I'm just worried about the in-between time, and bothered that this process of "applying a patch" is a mystery to me.


For the specific vulnerability that came out this week, you can just add the following to an initializer or application.rb:

ActionDispatch::ParamsParser::DEFAULT_PARSERS.delete(Mime::XML)

This disable the XML parsing of params which introduced the bug and most people do not use. Like this you can at least be protected for now and give yourself time to test and review the upgrade to a newer version of Rails...

It's still better to use the latest version and keep up to date, but right now the priority is to make sure that your application isn't vulnerable to an attack.

To test if an application is vulnerable, you can use the following:

curl -i -H "Content-Type: application/xml" -X POST -d '<id type="yaml">--- !ruby/object:ActionController::Base&#10;foo: 6</id>' http://example.com

If the logs show something like this then the application is vulnerable Parameters: {"id"=>#<ActionController::Base:0x007f8534fdd840 @foo=6>}


Thanks. I added the workaround on Day 1, and have tested it using the following:

http://blog.codeclimate.com/blog/2013/01/10/rails-remote-cod...
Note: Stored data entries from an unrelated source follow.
-- ==== Sys2Proof/Certificates/Slice0/Obligations.lean ====
section
/-! DEFINITION. The statements about the GD4120 for the provers. `withPort`, `notedAll`, `movedTo`, `pointEntries` and
`pointRuntime` are defined in Sys2Proof/Safety.lean. -/

open Sys2Proof Sys2Proof.Machine

/-! ## Steps -/

/-- The command at the front of the queue is the one executed, on the state with the queue's rest. On an empty queue time passes, which
moves the ports, the maintenance line and the Timebase of a working part and nothing else (the model's choice, log entry 16). -/
def Obligations.StepRunsFrontCommand : Prop :=
  (∀ (c : Instr) (rest : List Instr) (s : State),
      step { s with pending := c :: rest } = exec c { s with pending := rest })
    ∧ ∀ s : State, (s.pending = [] → step s = .next s.passTime) ∧ (s.live = false → s.passTime = s)
        ∧ s.passTime = { s with ports := s.passTime.ports, ml := s.passTime.ml, tb := s.passTime.tb }

/-- No command changes the queue of commands that wait. The queue, and that only the environment puts commands into it, are the model's
choice (log entries 16 and 20). -/
def Obligations.ExecKeepsQueue : Prop := ∀ (c : Instr) (s t : State), exec c s = .next t → t.pending = s.pending

/-- Every command answers a next state: all but WORD_ACCESS in every state, since a command whose event is not due leaves the state
(the model's choice, log entry 1); WORD_ACCESS wherever both images hold values in range (R3, R5), and elsewhere it faults only on a
store address the part does not have (the model's inference, log entry 24). -/
def Obligations.CommandsAnswerNextState : Prop :=
  (∀ (c : Instr) (s : State), c ≠ .wordAccess → ∃ t, exec c s = .next t)
    ∧ (∀ s : State, s.TableOk → ∃ t, exec .wordAccess s = .next t)
    ∧ ∀ s : State, exec .wordAccess s = .fault .storeAddress ∨ ∃ t, exec .wordAccess s = .next t

/-- While power is off or RESET_N is low, only the power and reset pins, the chip selects' levels and the end of a programming
change anything (log entries 5 and 6). -/
def Obligations.DeadPartTakesNothing : Prop :=
  ∀ (c : Instr) (s : State), s.live = false → c.reachesDeadPart = false → exec c s = .next s
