-- ==== Sys2Proof/Laws/State.lean ====
section
/-! SUPPORT. What each named update of the state leaves in every field, true by unfolding the record update: one lemma for each
field and update, and for each reader of the state. -/

set_option Elab.async false

namespace Sys2Proof.Machine

variable (s : State)

/-! ## modPort -/

@[simp] theorem modPort_pending (n : Port) (f : PortState → PortState) : (s.modPort n f).pending = s.pending := rfl
@[simp] theorem modPort_powered (n : Port) (f : PortState → PortState) : (s.modPort n f).powered = s.powered := rfl
@[simp] theorem modPort_resetLow (n : Port) (f : PortState → PortState) : (s.modPort n f).resetLow = s.resetLow := rfl
@[simp] theorem modPort_members (n : Port) (f : PortState → PortState) : (s.modPort n f).members = s.members := rfl
@[simp] theorem modPort_ports (n : Port) (f : PortState → PortState) : (s.modPort n f).ports = s.ports.set n (f s.ports[n]) := rfl
@[simp] theorem modPort_lanes (n : Port) (f : PortState → PortState) : (s.modPort n f).lanes = s.lanes := rfl
@[simp] theorem modPort_arbiter (n : Port) (f : PortState → PortState) : (s.modPort n f).arbiter = s.arbiter := rfl
@[simp] theorem modPort_active (n : Port) (f : PortState → PortState) : (s.modPort n f).active = s.active := rfl
@[simp] theorem modPort_shadow (n : Port) (f : PortState → PortState) : (s.modPort n f).shadow = s.shadow := rfl
@[simp] theorem modPort_runtimes (n : Port) (f : PortState → PortState) : (s.modPort n f).runtimes = s.runtimes := rfl
@[simp] theorem modPort_store (n : Port) (f : PortState → PortState) : (s.modPort n f).store = s.store := rfl
@[simp] theorem modPort_clearing (n : Port) (f : PortState → PortState) : (s.modPort n f).clearing = s.clearing := rfl
@[simp] theorem modPort_exchange (n : Port) (f : PortState → PortState) : (s.modPort n f).exchange = s.exchange := rfl
@[simp] theorem modPort_ballot (n : Port) (f : PortState → PortState) : (s.modPort n f).ballot = s.ballot := rfl
@[simp] theorem modPort_switchPending (n : Port) (f : PortState → PortState) : (s.modPort n f).switchPending = s.switchPending := rfl
@[simp] theorem modPort_tb (n : Port) (f : PortState → PortState) : (s.modPort n f).tb = s.tb := rfl
@[simp] theorem modPort_ml (n : Port) (f : PortState → PortState) : (s.modPort n f).ml = s.ml := rfl
@[simp] theorem modPort_opt (n : Port) (f : PortState → PortState) : (s.modPort n f).opt = s.opt := rfl
@[simp] theorem modPort_lane (n : Port) (f : PortState → PortState) (k : LaneNo) : (s.modPort n f).lane k = s.lane k := rfl
@[simp] theorem modPort_runtime (n : Port) (f : PortState → PortState) (q : RecNo) : (s.modPort n f).runtime q = s.runtime q := rfl
@[simp] theorem modPort_activeDef (n : Port) (f : PortState → PortState) (q : RecNo) : (s.modPort n f).activeDef q = s.activeDef q := rfl
@[simp] theorem modPort_shadowDef (n : Port) (f : PortState → PortState) (q : RecNo) : (s.modPort n f).shadowDef q = s.shadowDef q := rfl
@[simp] theorem modPort_isMember (n : Port) (f : PortState → PortState) (m : Port) : (s.modPort n f).isMember m = s.isMember m := rfl
@[simp] theorem modPort_memberCount (n : Port) (f : PortState → PortState) : (s.modPort n f).memberCount = s.memberCount := rfl
@[simp] theorem modPort_live (n : Port) (f : PortState → PortState) : (s.modPort n f).live = s.live := rfl
@[simp] theorem modPort_openItem (n : Port) (f : PortState → PortState) : (s.modPort n f).openItem = s.openItem := rfl
@[simp] theorem modPort_shadowLocked (n : Port) (f : PortState → PortState) : (s.modPort n f).shadowLocked = s.shadowLocked := rfl

/-! ## setLane -/

@[simp] theorem setLane_pending (l : LaneNo) (x : Lane) : (s.setLane l x).pending = s.pending := rfl
@[simp] theorem setLane_powered (l : LaneNo) (x : Lane) : (s.setLane l x).powered = s.powered := rfl
@[simp] theorem setLane_resetLow (l : LaneNo) (x : Lane) : (s.setLane l x).resetLow = s.resetLow := rfl
@[simp] theorem setLane_members (l : LaneNo) (x : Lane) : (s.setLane l x).members = s.members := rfl
@[simp] theorem setLane_ports (l : LaneNo) (x : Lane) : (s.setLane l x).ports = s.ports := rfl
@[simp] theorem setLane_lanes (l : LaneNo) (x : Lane) : (s.setLane l x).lanes = s.lanes.set l x := rfl
@[simp] theorem setLane_arbiter (l : LaneNo) (x : Lane) : (s.setLane l x).arbiter = s.arbiter := rfl
@[simp] theorem setLane_active (l : LaneNo) (x : Lane) : (s.setLane l x).active = s.active := rfl
@[simp] theorem setLane_shadow (l : LaneNo) (x : Lane) : (s.setLane l x).shadow = s.shadow := rfl
@[simp] theorem setLane_runtimes (l : LaneNo) (x : Lane) : (s.setLane l x).runtimes = s.runtimes := rfl
@[simp] theorem setLane_store (l : LaneNo) (x : Lane) : (s.setLane l x).store = s.store := rfl
@[simp] theorem setLane_clearing (l : LaneNo) (x : Lane) : (s.setLane l x).clearing = s.clearing := rfl
@[simp] theorem setLane_exchange (l : LaneNo) (x : Lane) : (s.setLane l x).exchange = s.exchange := rfl
@[simp] theorem setLane_ballot (l : LaneNo) (x : Lane) : (s.setLane l x).ballot = s.ballot := rfl
@[simp] theorem setLane_switchPending (l : LaneNo) (x : Lane) : (s.setLane l x).switchPending = s.switchPending := rfl
@[simp] theorem setLane_tb (l : LaneNo) (x : Lane) : (s.setLane l x).tb = s.tb := rfl
@[simp] theorem setLane_ml (l : LaneNo) (x : Lane) : (s.setLane l x).ml = s.ml := rfl
@[simp] theorem setLane_opt (l : LaneNo) (x : Lane) : (s.setLane l x).opt = s.opt := rfl
@[simp] theorem setLane_port (l : LaneNo) (x : Lane) (m : Port) : (s.setLane l x).port m = s.port m := rfl
@[simp] theorem setLane_runtime (l : LaneNo) (x : Lane) (q : RecNo) : (s.setLane l x).runtime q = s.runtime q := rfl
@[simp] theorem setLane_activeDef (l : LaneNo) (x : Lane) (q : RecNo) : (s.setLane l x).activeDef q = s.activeDef q := rfl
@[simp] theorem setLane_shadowDef (l : LaneNo) (x : Lane) (q : RecNo) : (s.setLane l x).shadowDef q = s.shadowDef q := rfl
@[simp] theorem setLane_isMember (l : LaneNo) (x : Lane) (m : Port) : (s.setLane l x).isMember m = s.isMember m := rfl
@[simp] theorem setLane_memberCount (l : LaneNo) (x : Lane) : (s.setLane l x).memberCount = s.memberCount := rfl
@[simp] theorem setLane_live (l : LaneNo) (x : Lane) : (s.setLane l x).live = s.live := rfl
@[simp] theorem setLane_openItem (l : LaneNo) (x : Lane) : (s.setLane l x).openItem = s.openItem := rfl
@[simp] theorem setLane_shadowLocked (l : LaneNo) (x : Lane) : (s.setLane l x).shadowLocked = s.shadowLocked := rfl

/-! ## setRuntime -/

@[simp] theorem setRuntime_pending (r : RecNo) (rt : Runtime) : (s.setRuntime r rt).pending = s.pending := rfl
@[simp] theorem setRuntime_powered (r : RecNo) (rt : Runtime) : (s.setRuntime r rt).powered = s.powered := rfl
@[simp] theorem setRuntime_resetLow (r : RecNo) (rt : Runtime) : (s.setRuntime r rt).resetLow = s.resetLow := rfl
@[simp] theorem setRuntime_members (r : RecNo) (rt : Runtime) : (s.setRuntime r rt).members = s.members := rfl
@[simp] theorem setRuntime_ports (r : RecNo) (rt : Runtime) : (s.setRuntime r rt).ports = s.ports := rfl
@[simp] theorem setRuntime_lanes (r : RecNo) (rt : Runtime) : (s.setRuntime r rt).lanes = s.lanes := rfl
@[simp] theorem setRuntime_arbiter (r : RecNo) (rt : Runtime) : (s.setRuntime r rt).arbiter = s.arbiter := rfl
@[simp] theorem setRuntime_active (r : RecNo) (rt : Runtime) : (s.setRuntime r rt).active = s.active := rfl
@[simp] theorem setRuntime_shadow (r : RecNo) (rt : Runtime) : (s.setRuntime r rt).shadow = s.shadow := rfl
@[simp] theorem setRuntime_runtimes (r : RecNo) (rt : Runtime) : (s.setRuntime r rt).runtimes = s.runtimes.set r (some rt) := rfl
@[simp] theorem setRuntime_store (r : RecNo) (rt : Runtime) : (s.setRuntime r rt).store = s.store := rfl
@[simp] theorem setRuntime_clearing (r : RecNo) (rt : Runtime) : (s.setRuntime r rt).clearing = s.clearing := rfl
@[simp] theorem setRuntime_exchange (r : RecNo) (rt : Runtime) : (s.setRuntime r rt).exchange = s.exchange := rfl
@[simp] theorem setRuntime_ballot (r : RecNo) (rt : Runtime) : (s.setRuntime r rt).ballot = s.ballot := rfl
@[simp] theorem setRuntime_switchPending (r : RecNo) (rt : Runtime) : (s.setRuntime r rt).switchPending = s.switchPending := rfl
@[simp] theorem setRuntime_tb (r : RecNo) (rt : Runtime) : (s.setRuntime r rt).tb = s.tb := rfl
@[simp] theorem setRuntime_ml (r : RecNo) (rt : Runtime) : (s.setRuntime r rt).ml = s.ml := rfl
@[simp] theorem setRuntime_opt (r : RecNo) (rt : Runtime) : (s.setRuntime r rt).opt = s.opt := rfl
@[simp] theorem setRuntime_port (r : RecNo) (rt : Runtime) (m : Port) : (s.setRuntime r rt).port m = s.port m := rfl
@[simp] theorem setRuntime_lane (r : RecNo) (rt : Runtime) (k : LaneNo) : (s.setRuntime r rt).lane k = s.lane k := rfl
@[simp] theorem setRuntime_activeDef (r : RecNo) (rt : Runtime) (q : RecNo) : (s.setRuntime r rt).activeDef q = s.activeDef q := rfl
@[simp] theorem setRuntime_shadowDef (r : RecNo) (rt : Runtime) (q : RecNo) : (s.setRuntime r rt).shadowDef q = s.shadowDef q := rfl
@[simp] theorem setRuntime_isMember (r : RecNo) (rt : Runtime) (m : Port) : (s.setRuntime r rt).isMember m = s.isMember m := rfl
@[simp] theorem setRuntime_memberCount (r : RecNo) (rt : Runtime) : (s.setRuntime r rt).memberCount = s.memberCount := rfl
@[simp] theorem setRuntime_live (r : RecNo) (rt : Runtime) : (s.setRuntime r rt).live = s.live := rfl
@[simp] theorem setRuntime_openItem (r : RecNo) (rt : Runtime) : (s.setRuntime r rt).openItem = s.openItem := rfl
@[simp] theorem setRuntime_shadowLocked (r : RecNo) (rt : Runtime) : (s.setRuntime r rt).shadowLocked = s.shadowLocked := rfl
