/-- A BLOCKED record: buffer 0 PUB, both others RETIRED and pinned once. -/
def blocked : Runtime :=
  { published with staging := .blocked, roles := #v[.pub, .retired, .retired], pins := #v[0, 1, 1] }

/-- Port n stands in HEADER. -/
def reading (n : Port) (s : State) : State := s.withPort n { s.port n with selected := true, parser := .header }

/-- Port n stands in PAYLOAD with this header. -/
def writing (n : Port) (code p1 p2 p3 : Byte) (s : State) : State :=
  s.withPort n { s.port n with selected := true, parser := .payload ⟨code, p1, p2, p3, crc8 [code, p1, p2, p3]⟩ }

/-- What a statement about a read kind asks of the port. -/
abbrev Reads (n : Port) (s : State) : Prop := s.live = true ∧ (s.port n).parser = .header

/-- What a statement about a write kind asks of the port. -/
abbrev Writes (n : Port) (code p1 p2 p3 : Byte) (s : State) : Prop :=
  s.live = true ∧ (s.port n).parser = .payload ⟨code, p1, p2, p3, crc8 [code, p1, p2, p3]⟩

/-- Port n's queue holds these entries. -/
def withQueue (n : Port) (q : List Entry) (s : State) : State := s.withPort n { s.port n with queue := q }

/-- A lane holds this. -/
def holding (l : LaneNo) (h : Hold) (s : State) : State := s.setLane l ⟨h, .none⟩

/-- Port n's descriptor names a FETCH of record 0 that is copying. -/
def capturing (n : Port) (s : State) : State :=
  s.withPort n { s.port n with desc := { state := .inProgress, record := 0, version := 1, health := .fresh, lastCycle := 0,
                                         length := 2 } }

/-- RUN with transfers under way on record 0: P0's STAGE at word 1, P1's FETCH and LM's fetch of buffer 0. -/
def busy : State :=
  capturing 1 (holding 4 (.fetching 0 0 0) (holding 1 (.fetching 0 0 0) (holding 0 (.staging 0 1)
    (withRecord .run { published with staging := .filling, pins := #v[2, 0, 0] }))))

/-- The tick in progress is the last of its cycle. -/
def lastTick (s : State) : State := { s with tb := { s.tb with tickCount := 999, tickHanded := true } }

/-- An open ballot. -/
def ballotOf (i : Item) (votes : Vector Vote 4) : OpenBallot := ⟨i, votes, 0, 0, 50⟩

/-- A ballot stands open. -/
def withBallot (b : OpenBallot) (s : State) : State := { s with ballot := { s.ballot with current := some b } }

/-- The Timebase of a follower in a discipline at a tick. -/
def follower (d : Discipline) (tick : Nat) : State :=
  { cfg with active := { cfg.active with header := { cfg.active.header with mode := .follower } },
             tb := { cfg.tb with discipline := d, tickCount := tick, tickHanded := true } }

/-- OPEN access, parser and line as given. -/
def openLine (p : CmdParser) (s : State) : State := { s with ml := { s.ml with access := .opened, parser := p } }

/-! ## Well-formedness -/

theorem test_wellFormed_refuses_a_partial_byte_of_eight_bits :
    (Instr.frameDiscard 0 [] 8).wellFormed = false ∧ (Instr.frameDiscard 0 [] 7).wellFormed = true := by decide

theorem test_wellFormed_refuses_a_payload_of_another_length :
    (Instr.writeWindow 0 0 1 [0, 0, 0] 0).wellFormed = false
      ∧ (Instr.writeWindow 0 0 1 [0, 0, 0, 0] 0).wellFormed = true := by decide

theorem test_wellFormed_refuses_a_known_code_as_unknown :
    (∀ c ∈ commandCodes, (Instr.unknownCommand c).wellFormed = false)
      ∧ (Instr.unknownCommand 0x05).wellFormed = true := by decide +kernel

theorem test_every_command_without_a_check_is_wellFormed :
    Instr.tick.wellFormed = true ∧ (Instr.powerOn 0).wellFormed = true ∧ (Instr.vote 3 0xFF 0xFF).wellFormed = true := by
  decide

/-- No row of the table gives bits, so no word spells a command and none is put in front of the queue. -/
theorem test_no_word_spells_a_command :
    decodeTableWord 8 0x10 = none ∧ State.reset.withFetchWord 8 0x10 = State.reset := by
  exact ⟨rfl, rfl⟩
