-- ==== Sys2Proof/Machine/Flags.lean ====
section
/-! DEFINITION. The flags an endpoint derives from its state (spec 10 R38), the zero-length-packet decision
(42 R201), the address match (40 R150) and what enables the agents (46 R315, 60 R359). -/

namespace Sys2Proof.Machine

/-- `byteCount(n)` of 10 R38. -/
def Ep.byteCount (e : Ep) : Nat := e.fifo.length

/-- `rwal(n)` of 10 R38; `bidirectional` holds for endpoint 0. -/
def Ep.windowOpen (e : Ep) (bidirectional : Bool) : Bool :=
  if e.dir == .toHost || bidirectional then
    e.en && e.txin && decide (e.fifo.length < bankBytes e.size)
  else
    e.en && e.rxout && decide (0 < e.fifo.length)

/-- `with_zlp` of 42 R201, from the caller's own length. -/
def zlpDue (wLength len mps : Nat) : Bool := decide (len < wLength) && decide (len % mps = 0)

/-- `devAddr` of 40 R150(c). -/
def Epc.deviceAddress (c : Epc) : BitVec 7 := if c.addrEn then c.addr else 0

/-- The reset agent is enabled (46 R315). -/
def Epc.resetEnabled (c : Epc) : Bool := c.eorst && c.eorstEn

/-- No fault is recorded and the reset agent is not enabled, so the engine has its move (60 R355, R359). -/
def State.engineEnabled (s : State) : Bool := s.faults.isEmpty && !s.epc.resetEnabled

end Sys2Proof.Machine
end

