-- ==== Sys2Proof/Certificates/Slice0/Obligations.lean ====
section
/-! DEFINITION. The statements for the provers, in five groups: encoding, steps and fetching, instructions, agents other
than the dispatcher, and what every step keeps. -/

open Sys2Proof Sys2Proof.Machine

/-! ## Encoding -/

/-- 30 R90 to R98: no bit of an encoding is dropped. -/
def Obligations.DecodeOfEncode : Prop := ∀ i : Instr, i.wf = true → decode (encode i) = .ok i

/-- 30 R112: every 8-byte packet decodes, to a well-formed instruction, and that instruction encodes to the packet. -/
def Obligations.EncodeOfDecode : Prop :=
  ∀ b0 b1 b2 b3 b4 b5 b6 b7 : Byte, ∃ i : Instr,
    decode [b0, b1, b2, b3, b4, b5, b6, b7] = .ok i ∧ i.wf = true ∧
      encode i = [b0, b1, b2, b3, b4, b5, b6, b7]

/-- 30 R112: the row the scan of the table selects for the key of a packet is the row of the instruction decoded. -/
def Obligations.DecoderScansOpcodeTable : Prop :=
  ∀ b0 b1 b2 b3 b4 b5 b6 b7 : Byte, ∃ i : Instr,
    decode [b0, b1, b2, b3, b4, b5, b6, b7] = .ok i ∧
      tableMnemonic (b7 ++ b6 ++ b5 ++ b4 ++ b3 ++ b2 ++ b1 ++ b0) = some i.mnemonic

/-- Packets of the spec's own examples, and lengths other than 8 (30 R90). -/
def Obligations.ExamplePacketsDecode : Prop :=
  decode [0x80, 0x06, 0x00, 0x01, 0x00, 0x00, 0x40, 0x00] =
      .ok (.getDescriptorDevice .toHost .device 0 0 0x40) ∧
    decode [0x00, 0x05, 0x07, 0x00, 0x00, 0x00, 0x00, 0x00] =
      .ok (.setAddress .toDevice .device 7 0 0) ∧
    decode [0x82, 0x00, 0x00, 0x00, 0x07, 0x00, 0x02, 0x00] =
      .ok (.getStatus .toHost .endpoint 0 7 2) ∧
    decode [0xA1, 0x01, 0x00, 0x01, 0x00, 0x00, 0x40, 0x00] =
      .ok (.classRequest .toHost .interface 1 0x100 0 0x40) ∧
    decode [0xC0, 0x01, 0x00, 0x00, 0x00, 0x00, 0x04, 0x00] =
      .ok (.vendorRequest .toHost .device 1 0 0 4) ∧
    decode [] = .error .tooShort ∧
    decode [0x80, 0x06, 0x00, 0x01, 0x00, 0x00, 0x40] = .error .tooShort ∧
    decode [0x80, 0x06, 0x00, 0x01, 0x00, 0x00, 0x40, 0x00, 0x00] = .error .tooLong

/-! ## Steps and fetching -/

/-- 43 R231: when the engine has the move and is at the classification, the step runs the instruction that core.req decodes
to, which is well-formed, with the schedule's share as its burst; nothing else is around it. -/
def Obligations.StepRunsFetchedInstruction : Prop :=
  ∀ (s u : State) (n : Nat) (k : List Stmt) (r : Request), s.chooses (.engine n) u → u.atInstr k →
    u.core.req = some r →
    (decodeRequest r).wf = true ∧ step s = exec (decodeRequest r) { u with burst := n }

/-- The model's own log 15: the step after the placing of a word runs the instruction the decoder reads from it. -/
def Obligations.StepRunsPlacedWord : Prop :=
  ∀ (s : State) (nbits w : Nat), ∃ i : Instr, decodeTableWord nbits w = some i ∧
    step (s.withFetchWord nbits w) =
      exec i { s.withFetchWord nbits w with env := s.env, burst := 255 }

/-- 43 R230, 47 R331: from between two tasks, with a setup pending and its eight bytes in the bank, the engine selects
endpoint 0, drains the bank into core.req and comes to the classification; step 2 of the task is still to follow. -/
def Obligations.TaskFetchesSetupPacket : Prop :=
  ∀ (s u : State) (n : Nat) (b0 b1 b2 b3 b4 b5 b6 b7 : Byte), s.chooses (.engine n) u → 11 ≤ n →
    u.engineEnabled = true → u.engine = .idle → (u.ep 0).en = true → (u.ep 0).rxstp = true →
    (u.ep 0).fifo = [b0, b1, b2, b3, b4, b5, b6, b7] →
    step s = .next
      { u with
        core := { u.core with req := some ⟨b0, b1, b3 ++ b2, b5 ++ b4, b7 ++ b6⟩ }
        epc := { u.epc with sel := 0 }
        eps := u.eps.set 0 { u.ep 0 with fifo := [] }
        engine := .busy [.classify, .taskBound] }

/-- 60 R355, 10 R44: once a fault is recorded every step answers a recorded fault, and a micro-step that records one
changes nothing else (60 R356). -/
def Obligations.FaultsStopAndArePrecise : Prop :=
  (∀ (s : State) (f : Fault) (fs : List Fault), s.faults = f :: fs → step s = .fault f) ∧
    ∀ s t : State, s.micro = some t → t.faults = [] ∨ ∃ f, t = { s with faults := [f] }

/-- 60 R358, R359: the engine has no move while the reset agent is enabled, nor while it is held at a wait point. That a
step at which the engine is chosen all the same answers a next state, with only the choice taken, is the model's own DESIGN
CHOICE (log 9); the rules say only that there is no move. -/
def Obligations.EngineWaits : Prop :=
  ∀ (s u : State) (n : Nat), s.chooses (.engine n) u →
    (u.epc.eorst = true ∧ u.epc.eorstEn = true → step s = .next u) ∧
    (∀ v k, u.engineAt (.controlIn .waitData v :: k) → (u.ep 0).txin = false →
      (u.ep 0).nakout = false → step s = .next u) ∧
    (∀ v k, u.engineAt (.controlIn .waitZlp v :: k) → (u.ep 0).txin = false →
      (u.ep 0).nakout = false → step s = .next u) ∧
    (∀ v k, u.engineAt (.controlIn .waitStatus v :: k) → (u.ep 0).rxout = false → step s = .next u) ∧
    (∀ v k, u.engineAt (.controlOut .waitData v :: k) → (u.ep 0).rxout = false →
      (u.ep 0).nakin = false → step s = .next u) ∧
    (∀ v k, u.engineAt (.controlOut .waitReady v :: k) → (u.ep 0).txin = false → step s = .next u) ∧
    ∀ v k, u.engineAt (.controlOut .waitDone v :: k) → (u.ep 0).txin = false → step s = .next u

/-! ## Instructions that stall on every path -/

/-- 43 R237, R238, R245, R246, R253, R254, R255: the standard requests without an effect of their own complete by the stall
path, for every recipient, direction, field and state; the whole next state says that nothing but endpoint 0, the selection and
the engine's position changes. -/
def Obligations.RequestsWithoutEffectStall : Prop :=
  ∀ (s : State) (k : List Stmt) (d : Dir) (p : Recipient) (v x l : Half), s.atInstr k → 4 ≤ s.burst →
    exec (.clearFeature d p v x l) s = .next (s.afterStall k) ∧
      exec (.setFeature d p v x l) s = .next (s.afterStall k) ∧
      exec (.setDescriptor d p v x l) s = .next (s.afterStall k) ∧
      exec (.getConfiguration d p v x l) s = .next (s.afterStall k) ∧
      exec (.getInterface d p v x l) s = .next (s.afterStall k) ∧
      exec (.setInterface d p v x l) s = .next (s.afterStall k) ∧
      exec (.synchFrame d p v x l) s = .next (s.afterStall k)

/-- 43 R239, R256: the reserved and the undefined standard codes, and the Class and Reserved request types, complete by the
stall path, and no callback is asked (the calls are those of before). -/
def Obligations.ReservedCodesAndTypesStall : Prop :=
  ∀ (s : State) (k : List Stmt) (d : Dir) (p : Recipient) (q : Byte) (v x l : Half), s.atInstr k →
    4 ≤ s.burst →
    exec (.stdReserved02 d p v x l) s = .next (s.afterStall k) ∧
      exec (.stdReserved04 d p v x l) s = .next (s.afterStall k) ∧
      exec (.stdUndefined d p q v x l) s = .next (s.afterStall k) ∧
      exec (.classRequest d p q v x l) s = .next (s.afterStall k) ∧
      exec (.reservedType d p q v x l) s = .next (s.afterStall k)

/-- 44 R286: a descriptor type other than 1, 2 and 3 stalls, in either direction and for every recipient. -/
def Obligations.OtherDescriptorTypesStall : Prop :=
  ∀ (s : State) (k : List Stmt) (d : Dir) (p : Recipient) (t n : Byte) (x l : Half), s.atInstr k →
    6 ≤ s.burst → exec (.getDescriptorOther d p t n x l) s = .next (s.afterStall k)

/-- 43 R235, R241, R244, R250, R232: a request that fails its own check completes by the stall path. -/
def Obligations.FailedChecksStall : Prop :=
  ∀ (s : State) (k : List Stmt) (d : Dir) (p : Recipient) (n q : Byte) (v x l : Half), s.atInstr k →
    7 ≤ s.burst →
    (d = .toDevice ∨ (p ≠ .device ∧ p ≠ .endpoint) ∨ (p = .endpoint ∧ 4 < (x.extractLsb' 0 4).toNat) →
        exec (.getStatus d p v x l) s = .next (s.afterStall k)) ∧
      (d = .toHost ∨ p ≠ .device ∨ s.core.devState ≠ .default →
        exec (.setAddress d p v x l) s = .next (s.afterStall k)) ∧
      (d = .toHost ∨ p ≠ .device ∨ s.core.devState ≠ .address ∨ 1 < v.toNat →
        exec (.setConfiguration d p v x l) s = .next (s.afterStall k)) ∧
      (d = .toDevice ∨ p = .endpoint →
        exec (.getDescriptorDevice d p n x l) s = .next (s.afterStall k) ∧
          exec (.getDescriptorConfiguration d p n x l) s = .next (s.afterStall k) ∧
          exec (.getDescriptorString d p n x l) s = .next (s.afterStall k)) ∧
      (s.par.vendorPresent = false → exec (.vendorRequest d p q v x l) s = .next (s.afterStall k))

/-- 60 R351, 70 R407: a request stalled while its setup was pending leaves every IN and OUT transaction to endpoint 0
answered STALL and without effect. -/
def Obligations.StalledRequestAnswersStall : Prop :=
  ∀ (s : State) (k : List Stmt) (p : List Byte), s.epc.attached = true → (s.ep 0).en = true →
    (s.ep 0).rxstp = true → p.length ≤ bankBytes (s.ep 0).size →
    (s.afterStall k).hostStep (.tokenIn s.epc.deviceAddress 0) =
        some ((s.afterStall k).answer (.tokenIn s.epc.deviceAddress 0) .stall) ∧
      (s.afterStall k).hostStep (.tokenOut s.epc.deviceAddress 0 p) =
        some ((s.afterStall k).answer (.tokenOut s.epc.deviceAddress 0 p) .stall)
I've just had this itching question about whether or not using a cloud host (ala Heroku) is limiting my ability to use a patchfile the way I otherwise would on a dedicated host. I'm imagining a nightmare scenario of another vulnerability without such an easy workaround, requiring use of the patchfile.

I've been searching/reading constantly since my initial post and have learned about "rails:freeze:gems" and "rake gems:unpack" which I guess would serve as patchable, as long as Heroku uses them when told to.


It seems strange that your app is so broken with a minor version update. Are you sure you are changing just the last number in the string, and not trying to jump a full version of Rails?


Rails 3.2.9 contains at least two API changing merges.

  https://github.com/rails/rails/pull/7509
  https://github.com/rails/rails/pull/7661


My app breaks going from 3.2.8 to 3.2.9. I haven't had time to fix it yet, so I've just applied the workaround for now too.